Women cricketers, as good as they may be, cannot compete with men cricketers, and it is the same in almost every other sport, including a sport like tennis where Serena Williams and company cannot serve as fast, cannot hit the ball as hard, and cannot move as quickly as Roger Federer and company, or in another sport like track and field where Shelly-Ann Fraser cannot run as fast as Usain Bolt.

Dottin a star

Playing together, however, against their own bowling and their own batting, women look good, they do the basics right, they are worth watching, they are really entertaining, and they are champions.

In cricket, in Jamaica, Stafanie Taylor is a star, and last Wednesday, Dottin became a star.

Walking in the shadow of Taylor, Jamaica's Cricketer of the Year for 2009, for the past year or so, Dottin, a Barbadian, like Taylor, an 18-year-old youngster, lit up Warner Park in Basseterre with a century innings during the women's contest.

In fact, it was the first century in the women's Twenty20 game.

I never saw the innings so I cannot describe the shots. My imagination tells me, however, that they must have been magical.

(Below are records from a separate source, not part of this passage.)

/-- Both subtractions, by where the minuend V[A] and the subtrahend V[B] stand: the difference in V[X] reads the flag
in place of an operand that is VF, and VF holds the flag unless it is V[X]. -/
theorem State.difference_cases (s : State) (x a b : RegId) :
    let t := s.flagThenResult (noBorrowFlag (s.getV a) (s.getV b)) x fun u => u.getV a - u.getV b
    (a ≠ 15 → b ≠ 15 → (t.getV x).toNat = ((s.getV a).toNat + 256 - (s.getV b).toNat) % 256) ∧
    (a = 15 → b ≠ 15 → (t.getV x).toNat =
      ((if (s.getV b).toNat ≤ (s.getV 15).toNat then 1 else 0) + 256 - (s.getV b).toNat) % 256) ∧
    (a ≠ 15 → b = 15 → (t.getV x).toNat =
      ((s.getV a).toNat + 256 - if (s.getV 15).toNat ≤ (s.getV a).toNat then 1 else 0) % 256) ∧
    (a = 15 → b = 15 → t.getV x = 0) ∧
    (x ≠ 15 → (t.getV 15).toNat = if (s.getV b).toNat ≤ (s.getV a).toNat then 1 else 0) := by
  simp only [State.getV_flagThenResult_dest]
  refine ⟨fun ha hb => ?_, ?_, ?_, ?_, fun hx => ?_⟩
  · rw [State.getV_setV_vf s _ ha, State.getV_setV_vf s _ hb, byte_sub_toNat]
  · rintro rfl hb
    rw [State.getV_setV_self, State.getV_setV_vf s _ hb, byte_sub_toNat, noBorrowFlag_toNat]
  · rintro ha rfl
    rw [State.getV_setV_self, State.getV_setV_vf s _ ha, byte_sub_toNat, noBorrowFlag_toNat]
  · rintro rfl rfl
    exact BitVec.sub_self _
  · rw [State.getV_flagThenResult_vf s _ hx, noBorrowFlag_toNat]

/-- Settles O40: V[X] is the minuend. -/
theorem subtractRegisters : Obligations.SubtractRegisters := by
  intro x y s
  obtain ⟨hneither, hminuend, hsubtrahend, hboth, hflag⟩ := s.difference_cases x x y
  refine ⟨_, rfl, rfl, s.flagThenResult_advance_keepsAllBut _ x _, fun hx hy => ⟨hneither hx hy, hflag hx⟩, ?_, ?_, ?_⟩
  · rintro rfl hy
    exact hminuend rfl hy
  · rintro hx rfl
    exact ⟨hsubtrahend hx rfl, hflag hx⟩
  · rintro rfl rfl
    exact hboth rfl rfl

/-- Settles O41: V[X] is the subtrahend. -/
theorem subtractRegistersReversed : Obligations.SubtractRegistersReversed := by
  intro x y s
  obtain ⟨hneither, hminuend, hsubtrahend, hboth, hflag⟩ := s.difference_cases x y x
  refine ⟨_, rfl, rfl, s.flagThenResult_advance_keepsAllBut _ x _, fun hx hy => ⟨hneither hy hx, hflag hx⟩, ?_, ?_, ?_⟩
  · rintro rfl hy
    exact hsubtrahend hy rfl
  · rintro hx rfl
    exact ⟨hminuend rfl hx, hflag hx⟩
  · rintro rfl rfl
    exact hboth rfl rfl

/-- A shift: V[X] holds the shifted operand and VF the flag, or with X = 0xF VF the shifted flag. -/
theorem State.flagThenResult_shift (s : State) (flag : Byte) (x : RegId) (shift : Byte → Byte) :
    let t := s.flagThenResult flag x fun u => shift (u.getV x)
    (x ≠ 15 → t.getV x = shift (s.getV x) ∧ t.getV 15 = flag) ∧ (x = 15 → t.getV 15 = shift flag) := by
  refine ⟨fun hx => ⟨?_, s.getV_flagThenResult_vf flag hx _⟩, ?_⟩
  · rw [State.getV_flagThenResult_dest, State.getV_setV_vf s flag hx]
  · rintro rfl
    rw [State.getV_flagThenResult_dest, State.getV_setV_self]

/-- Settles O42: a flag of 0 or 1 halved is 0. -/
theorem shiftRight : Obligations.ShiftRight := by
  intro x y s
  obtain ⟨hother, hvf⟩ := s.flagThenResult_shift (lowBitFlag (s.getV x)) x fun a => a >>> 1
  refine ⟨_, rfl, rfl, s.flagThenResult_advance_keepsAllBut _ x _, fun hx => ?_, fun hx => ?_⟩ <;>
    simp only [State.advance_getV]
  · obtain ⟨hresult, hflag⟩ := hother hx
    exact ⟨by rw [hresult, BitVec.toNat_ushiftRight, Nat.shiftRight_one], by rw [hflag, lowBitFlag_toNat]⟩
  · apply BitVec.eq_of_toNat_eq
    rw [hvf hx, BitVec.toNat_ushiftRight, Nat.shiftRight_one, lowBitFlag_toNat]
    exact Nat.div_eq_of_lt (Nat.mod_lt _ Nat.two_pos)

/-- Settles O43: the flag doubled is 2 exactly when the top bit was set. -/
theorem shiftLeft : Obligations.ShiftLeft := by
  intro x y s
  obtain ⟨hother, hvf⟩ := s.flagThenResult_shift (highBitFlag (s.getV x)) x fun a => a <<< 1
  refine ⟨_, rfl, rfl, s.flagThenResult_advance_keepsAllBut _ x _, fun hx => ?_, fun hx => ?_⟩ <;>
    simp only [State.advance_getV]
  · obtain ⟨hresult, hflag⟩ := hother hx
    exact ⟨by rw [hresult, byte_shiftLeft_one_toNat], by rw [hflag, highBitFlag_toNat]⟩
  · have hlt := (s.getV 15).isLt
    rw [hvf hx, byte_shiftLeft_one_toNat, highBitFlag_toNat, hx]
    split <;> omega

end Sys2Proof.Machine
end

section
/-! SUPPORT. The statements of the family of spec/42_index_memory.md: what I holds after each of its instructions, the
bytes a store leaves in memory, the registers a load fills, and what each leaves unchanged. -/

namespace Sys2Proof.Machine

/-! Frames of the index and memory instructions: a store of several bytes writes its range, a load the registers up to
V[X]. -/

section
variable {w : Part → Prop} {s t : State}

theorem KeepsAllBut.setIndex (h : KeepsAllBut w s t) (hw : w .index) (i : Word) : KeepsAllBut w s (t.setIndex i) :=
  { h with index := absurd hw }

theorem KeepsAllBut.writeByte (h : KeepsAllBut w s t) {a : Nat} (hw : w (.byte a)) (b : Byte) :
    KeepsAllBut w s (t.writeByte a b) :=
  { h with
    bytes := fun c hc => by
      rw [State.readByte_writeByte, if_neg fun hca : c = a => hc (hca ▸ hw)]
      exact h.bytes c hc }

theorem KeepsAllBut.writeBytes (h : KeepsAllBut w s t) {a : Nat} {bs : List Byte}
    (hw : ∀ c, a ≤ c → c < a + bs.length → w (.byte c)) : KeepsAllBut w s (t.writeBytes a bs) := by
  induction bs generalizing t a with
  | nil => exact h
  | cons b bs ih =>
    rw [List.length_cons] at hw
    exact ih (h.writeByte (hw a le_rfl (by omega)) b) fun c hac hc => hw c (by omega) (by omega)

/-- A new register file keeps the frame when it differs only in registers the frame leaves out. -/
theorem KeepsAllBut.setRegs (h : KeepsAllBut w s t) {v : Vector Byte 16}
    (hv : ∀ r : RegId, ¬ w (.reg r) → v[r] = t.getV r) : KeepsAllBut w s { t with v := v } :=
  { h with regs := fun r hr => (hv r hr).trans (h.regs r hr) }

theorem KeepsAllBut.loadRegs (h : KeepsAllBut w s t) {x : RegId} (hw : ∀ r ≤ x, w (.reg r)) (a : Nat) :
    KeepsAllBut w s (t.loadRegs a x) :=
  h.setRegs fun r hr => (t.getV_loadRegs a x r).trans (if_neg fun hrx => hr (hw r hrx))

end

/-! The values of I (R131 to R133, R135, R136). -/

/-- Five times the largest byte fits in I, so the product of FX29 is never reduced. -/
theorem glyphAddress_toNat (b : Byte) : (glyphAddress b).toNat = b.toNat * 5 := by
  have hb := b.isLt
  rw [glyphAddress, BitVec.toNat_mul, zextByte_toNat]
  exact Nat.mod_eq_of_lt (show b.toNat * 5 < 65536 by omega)

theorem indexFlag_toNat (i : Word) (b : Byte) :
    (indexFlag i b).toNat = if 0xFFF < i.toNat + b.toNat then 1 else 0 := flagByte_toNat _

theorem index_add_zextByte_toNat (i : Word) (b : Byte) :
    (i + zextByte b).toNat = (i.toNat + b.toNat) % 65536 := by
  rw [BitVec.toNat_add, zextByte_toNat]

theorem State.indexPast_toNat (s : State) (x : RegId) :
    (s.indexPast x).toNat = (s.index.toNat + x.val + 1) % 65536 := by
  rw [State.indexPast, BitVec.toNat_add, BitVec.toNat_ofNat, Nat.add_mod_mod, regCount, Nat.add_assoc]

/-- Settles O45: NNN keeps its value in the 16 bits of I, and so does the product. -/
theorem loadIndex : Obligations.LoadIndex := fun x nnn s =>
  ⟨⟨_, rfl, zextNNN_toNat nnn, rfl, ((KeepsAllBut.refl (· = .index) s).setIndex rfl _).advance⟩,
    ⟨_, rfl, glyphAddress_toNat (s.getV x), rfl, ((KeepsAllBut.refl (· = .index) s).setIndex rfl _).advance⟩⟩

/-- Settles O46: V[X] is read again after VF was written, so the sum reads the flag where V[X] is VF. -/
theorem addToIndex : Obligations.AddToIndex := by
  intro x s
  refine ⟨_, rfl, rfl, (((KeepsAllBut.refl _ s).setV (.inr rfl) _).setIndex (.inl rfl) _).advance, ?_, ?_, ?_⟩ <;>
    simp only [State.advance_getV, State.setIndex_getV, State.advance_index, State.setIndex_index, State.setV_index]
  · rw [State.getV_setV_self, indexFlag_toNat]
  · intro hx
    rw [index_add_zextByte_toNat, State.getV_setV_vf s _ hx]
  · rintro rfl
    rw [index_add_zextByte_toNat, State.getV_setV_self, indexFlag_toNat]

/-! Stores and loads within memory (R134 to R136). -/

theorem State.readByte_writeBytes_add (s : State) (a : Nat) {bs : List Byte} {k : Nat} (hk : k < bs.length) :
    (s.writeBytes a bs).readByte (a + k) = bs.getD k 0 := by
  rw [State.readByte_writeBytes, if_pos (by omega), Nat.add_sub_cancel_left]

theorem ofNat_toNat_of_digit {n : Nat} (h : n < 10) : (BitVec.ofNat 8 n).toNat = n :=
  (BitVec.toNat_ofNat n 8).trans (Nat.mod_eq_of_lt (by omega))

/-- Settles O47: each digit fits in its byte, and the store reaches the three addresses from I up. -/
theorem storeDecimalDigits : Obligations.StoreDecimalDigits := by
  intro x s h
  have hv := (s.getV x).isLt
  have hstored {k : Nat} (hk : k < 3) := congrArg BitVec.toNat
    (s.readByte_writeBytes_add s.index.toNat (bs := bcdDigits (s.getV x)) hk)
  refine ⟨_, execLdB_of_inside h, ?_, ?_, ?_, by simp,
    ((KeepsAllBut.refl _ s).writeBytes fun c hlo hhi => ⟨c, rfl, hlo, Nat.le_of_lt_succ hhi⟩).advance⟩
  · exact (hstored (k := 0) (by decide)).trans (ofNat_toNat_of_digit (by omega))
  · exact (hstored (k := 1) (by decide)).trans (ofNat_toNat_of_digit (by omega))
  · exact (hstored (k := 2) (by decide)).trans (ofNat_toNat_of_digit (by omega))

/-- Settles O48: byte K of the stored list is V[K], and the list ends at I + X. -/
theorem storeRegisters : Obligations.StoreRegisters := by
  intro x s h
  have hlen : (s.regsUpTo x).length = x.val + 1 := s.regsUpTo_length x
  refine ⟨_, execStRegs_of_inside h, fun k hk => ?_, s.indexPast_toNat x, by simp,
    (((KeepsAllBut.refl _ s).writeBytes fun c hlo hhi => ?_).setIndex (.inl rfl) _).advance⟩
  · have hkx := Fin.le_def.mp hk
    exact (s.readByte_writeBytes_add _ (by omega)).trans (s.regsUpTo_getD x k hk)
  · rw [hlen] at hhi
    exact .inr ⟨c, rfl, hlo, Nat.le_of_lt_succ hhi⟩

theorem execLdRegs_of_inside {s : State} {x : RegId} (h : s.index.toNat + x.val ≤ 0xFFF) :
    exec (.ldRegs x) s = .next ((s.loadRegs s.base x).setIndex (s.indexPast x)).advance :=
  if_pos (State.rangeInMemory_succ.mpr h)
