-- ==== Sys2Proof/Machine/IndexMemory.lean ====
section
/-! DEFINITION. Index register and memory instructions, and the glyph address lookup
(spec/43_memory_index.md, spec/47_glyph_lookup.md). -/

namespace Sys2Proof.Machine

/-- `ANNN`: `I <- NNN` (R140). -/
def execLdI (nnn : Addr) (s : State) : Result := .next (setIndex s nnn)

/-- `FX1E`: `I <- (I + R[X]) mod 4096`, no flag (R141; D4, log 4). -/
def execAddIVx (x : RegId) (s : State) : Result :=
  .next (setIndex s (s.i + (getReg s x).setWidth 12))

/-- `FX29`: `I <- 5 R[X]`; a value above 15 raises `InvalidArguments` (R200, R255; D25, log 25). -/
def execLdFVx (x : RegId) (s : State) : Result :=
  if 15 < (getReg s x).toNat then raise .invalidArguments
  else .next (setIndex s (BitVec.ofNat 12 (5 * (getReg s x).toNat)))

/-- The decimal digits of a byte, hundreds first (R142). -/
def bcdDigits (v : Byte) : List Byte :=
  [BitVec.ofNat 8 (v.toNat / 100), BitVec.ofNat 8 (v.toNat / 10 % 10), BitVec.ofNat 8 (v.toNat % 10)]

/-- `FX33`: the three digits of `R[X]` to `MEM[I]`, `MEM[I+1]`, `MEM[I+2]`; the range is checked first
(R142, R43; D5, log 5; `I` unchanged, D11, log 11). -/
def execLdBVx (x : RegId) (s : State) : Result :=
  if rangeInMemory s 3 then
    .next (setMemory s (s.mem.writeBytes (effAddr s 0) (bcdDigits (getReg s x))))
  else raise .memoryAddressNotFound

/-- `FX55`: `R[0..X]` to memory from `I`; the range is checked first (R144, R43; D5, log 5; `I`
unchanged, D11, log 11). -/
def execLdMemVx (x : RegId) (s : State) : Result :=
  if rangeInMemory s (x.val + 1) then
    .next (setMemory s (s.mem.writeBytes (effAddr s 0) (regsUpTo s x)))
  else raise .memoryAddressNotFound

/-- `FX65`: `R[0..X]` from memory from `I`; the range is checked first (R145, R43; D5, log 5; `I`
unchanged, D11, log 11). -/
def execLdVxMem (x : RegId) (s : State) : Result :=
  if rangeInMemory s (x.val + 1) then
    .next (setRegs s (loadRegs s.mem (effAddr s 0) x s.r))
  else raise .memoryAddressNotFound

end Sys2Proof.Machine
end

Going to bat with the West Indies struggling at 52 for four after 9.2 overs, Dottin proceeded to smash 112 not out off 45 deliveries in 40 minutes with seven fours and nine sixes at a strike rate of an amazing 2.489.

That was awesome, and but for the difference in the standard of the bowling and the fielding, it was more dominant than Chris Gayle's innings against South Africa in 2007.

In that innings, the first century in the men's World Twenty20, Gayle scored 117 off 57 deliveries with seven fours and 10 sixes against South Africa in 2007.

With 64 legitimate deliveries remaining in the innings when she went to bat, the figures indicate that Dottin totally dominated the action. Not only did she bat 45 of those 64 deliveries, but with the West Indies reaching 170 for five at the end of the innings after she had joined the action at 52 for four, she also scored all but 18 of the runs scored by the West Indies during her stay at the crease.

In scoring her first 50 off 25 deliveries with three fours and three sixes, she must have been awesome. In scoring her second 50 in 13 deliveries with four fours and six sixes, Dottin must have been simply magnificent.

"When I saw the overs slipping away from us, I decided to go after everything. It was either do-or-die," said the courageous young lady.

Her words reminded me of those by Roy Fredericks when in 1975, after scoring 169 off 145 deliveries with 27 fours and one six against Australia with Denis Lillee and Jeff Thomson in a Test match at Perth, he told me minutes afterwards, "It was them or me."